Often ignored, Economics also teaches us to accept and recognize our differences. By studying
Economics, we should be able to understand why different people make different decisions in seemingly
the same situation. Even if we see the same five-dollar coin on the road, some will pick it up, some will
not. The difference in decision is a result of different costs of picking up the coin across individuals.
Taking the same course of Introductory Microeconomics, some will choose to study hard and
some will not. The difference in decision is a result of different benefits and costs of studying across
individuals. These difference in benefits and costs are due to various factors facing the individuals,
often unknown and difficult to quantify to an observer.
Please keep in mind that all decisions are due to some underlying benefits and costs that are simply
reflection of taste and constraints.
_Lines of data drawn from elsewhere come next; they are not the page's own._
-- ==== Sys2Proof/Certificates/Slice0/Obligations.lean ====
section
/-! DEFINITION. The statements for the provers, with the terms they share. -/

namespace Sys2Proof.Claims

open Sys2Proof Sys2Proof.Machine

/-! ## Terms of the statements: tile programs -/

/-- A computation goes through. -/
def passes {α : Type} (r : Tr α) : Bool := match r with | .ok _ => true | .error _ => false

/-- A core has fetched an instruction's word in an executing tick, its fields are legal, no load it depends on is under way, and
its cycles stay within CYCLE_BUDGET. -/
def issued (c : Lcid) (op : BitVec 8) (h : Shape) (o : Op) (s : State) : Bool :=
  validLcid c && issues s c op o && passes (checkFields h o) && !(s.core c).fieldPending h o
    && decide (max (s.core c).cycles o.cyc ≤ (s.core c).budget)

/-- The core as an instruction finds it, its cycles counted. -/
def found (c : Lcid) (o : Op) (s : State) : CoreCtx := { s.core c with cycles := max (s.core c).cycles o.cyc }

/-- An instruction that changes its core alone completes with what its operation gives, at the next instruction. -/
def Completes (mk : Lcid → Op → Instr) (op : BitVec 8) (h : Op → Shape) (body : Lcid → Op → State → CoreCtx → Tr CoreCtx) : Prop :=
  ∀ c o s k, issued c op (h o) o s = true → body c o s (found c o s) = .ok k → exec (mk c o) s = .next (endInstr c k.step s)

/-- An instruction that also changes the rest of the state completes with what its operation gives. -/
def CompletesWith (mk : Lcid → Op → Instr) (op : BitVec 8) (h : Op → Shape)
    (body : Lcid → Op → State → CoreCtx → Tr (CoreCtx × State)) : Prop :=
  ∀ c o s k t, issued c op (h o) o s = true → body c o s (found c o s) = .ok (k, t) → exec (mk c o) s = .next (endInstr c k t)

/-- sd = f(sa, sb or IMM), poisoned by a poisoned operand, and nothing else but the pc, the count of poison and the cycles. -/
def Arithmetic (mk : Lcid → Op → Instr) (op : BitVec 8) (f : W64 → W64 → W64) : Prop :=
  ∀ c o s, issued c op arithShape o s = true →
    let k := found c o s
    let y := if o.mod.getLsbD 8 then o.imm.signExtend 64 else k.sreg o.b
    let bad := k.sbad o.a || (!o.mod.getLsbD 8 && k.sbad o.b)
    exec (mk c o) s = .next (endInstr c ((k.sset o.dst (f (k.sreg o.a) y) bad).eat bad).step s)

/-- The condition a code of CMP names: equal, not equal, and signed and unsigned less and not less. -/
def condition (code : Nat) (x y : W64) : Bool :=
  match code with
  | 0 => decide (x = y) | 1 => decide (x ≠ y) | 2 => decide (x.toInt < y.toInt) | 3 => decide (y.toInt ≤ x.toInt)
  | 4 => decide (x.toNat < y.toNat) | _ => decide (y.toNat ≤ x.toNat)

/-- A bench range lies in bench memory, and no window, unfenced return or transfer under way holds it. -/
def reachable (k : CoreCtx) (a n : Nat) : Bool :=
  decide (a + n ≤ 0x400000) && !k.inWindow a n && !k.inReturn a n && !k.inFlight a n

/-- The bench address sa + sext(IMM). -/
def benchAddr (k : CoreCtx) (o : Op) : Nat := (k.sreg o.a + o.imm.signExtend 64).toNat

/-! ## Terms of the statements: crumb programs -/

/-- A unit that holds its slot has fetched a crumb instruction's word in an executing tick, for a program in progress, its slice is
there, and the fields it does not use are zero. -/
def crumbIssued (u : UnitId) (op : BitVec 6) (d a b : Bool) (imms : BitVec 17) (o : CrumbOp) (s : State) : Bool :=
  let v := s.crumbAt u
  validUnit u && v.running && !v.waiting && decide (s.seqr.phase = .executing) && decide (v.prog[v.pc]? = some (crumbWord op o))
    && !s.sliceDead u.slice && (d || decide (o.qd = 0)) && (a || decide (o.qa = 0)) && (b || decide (o.qb = 0))
    && decide (o.imm &&& ~~~imms = 0)

/-- The program a unit runs. -/
def inProgress (u : UnitId) (s : State) : Option (Lcid × CrumbJob) := s.jobWhere u fun j => j.started && !j.ended

/-- The end of a crumb instruction: its cycles are counted, and a fetch that finds no instruction breaks the program. -/
def crumbDone (u : UnitId) (c : Lcid) (j : CrumbJob) (v : CrumbUnit) (n : Nat) (t : State) : State :=
  let t := incP .crumbCycles n (t.setCrumb u v)
  if v.running && v.fetchBad then breakProgram c u j t else t

/-- A crumb instruction that changes its unit alone completes in one cycle with what its operation gives. -/
def CrumbCompletes (mk : UnitId → CrumbOp → Instr) (op : BitVec 6) (d a b : Bool) (imms : BitVec 17)
    (body : CrumbOp → CrumbUnit → CrumbUnit) : Prop :=
  ∀ u o s c j, crumbIssued u op d a b imms o s = true → inProgress u s = some (c, j) →
    exec (mk u o) s = .next (crumbDone u c j (body o (s.crumbAt u)).next 1 s)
Given different tastes and constraints, it is normal for people behave
differently from us.
1.16
Interpretation of survey results
In surveys, we are often asked simple questions like “Do you want an apple?” To economists, such
survey results have little information content and should be interpreted carefully.
Suppose everyone of the 100 persons surveyed answers “yes” to the question. Assuming that everybody can at most buy an apple, as an apple seller, how many apples do you expect to sell if you charge
$5 per apple? It will be likely less than 100. The reason is that when people answer such questions,
they will implicitly assume a zero cost for the apple. All would answer “yes” because their benefit from
48
CHAPTER 1. COST AND BENEFIT ANALYSIS
an apple is larger or equal to zero. But, when the price/cost is positive, many of them with a low
benefit will not buy. Do we know how many will buy when the price is $5 per apple? We do not have
enough information to conclude.
For the purpose of estimating how many people will buy an apple at the price of x, when economists
do a similar survey, they will ask “How much are you willing to pay for an apple?”
Suppose everyone of the 100 persons surveyed said “3 dollars”. As an apple seller, we would expect
to sell zero apples if we charge $5 per apple.
Suppose the 100 persons surveyed said “0.1 dollar” to “10 dollars”, uniformly distributed. As an
apple seller, we would expect to sell 50 apples if we charge $5 per apple.
When we are told that y% of people surveyed said they like to have A, interpret the statement as
y% of people surveyed said they like to have A when the cost of A is zero. When people realize that
the cost of A is much higher than zero, the percentage of people who would like to have A will drop
substantially – much less than y%.
Keep this in mind when reading survey results.
1.17
Positive versus normative statements
When we use an economic tool to predict what people will do, we are making a positive statement.
When we use an economic tool to tell what people should do, we are making a normative statement.
The same economic tool of course can be used to make both positive and normative statements. For
instance, we can use the cost and benefit analysis to predict whether an increase in a tax on cigarettes
will reduce consumption of cigarettes.
We can also use the cost and benefit analysis to suggest to the government whether we should build
an additional cross-harbour tunnel.
The worst thing to happen is, we make a judgment without any supporting argument based on
logical reasoning of cost-benefit analysis.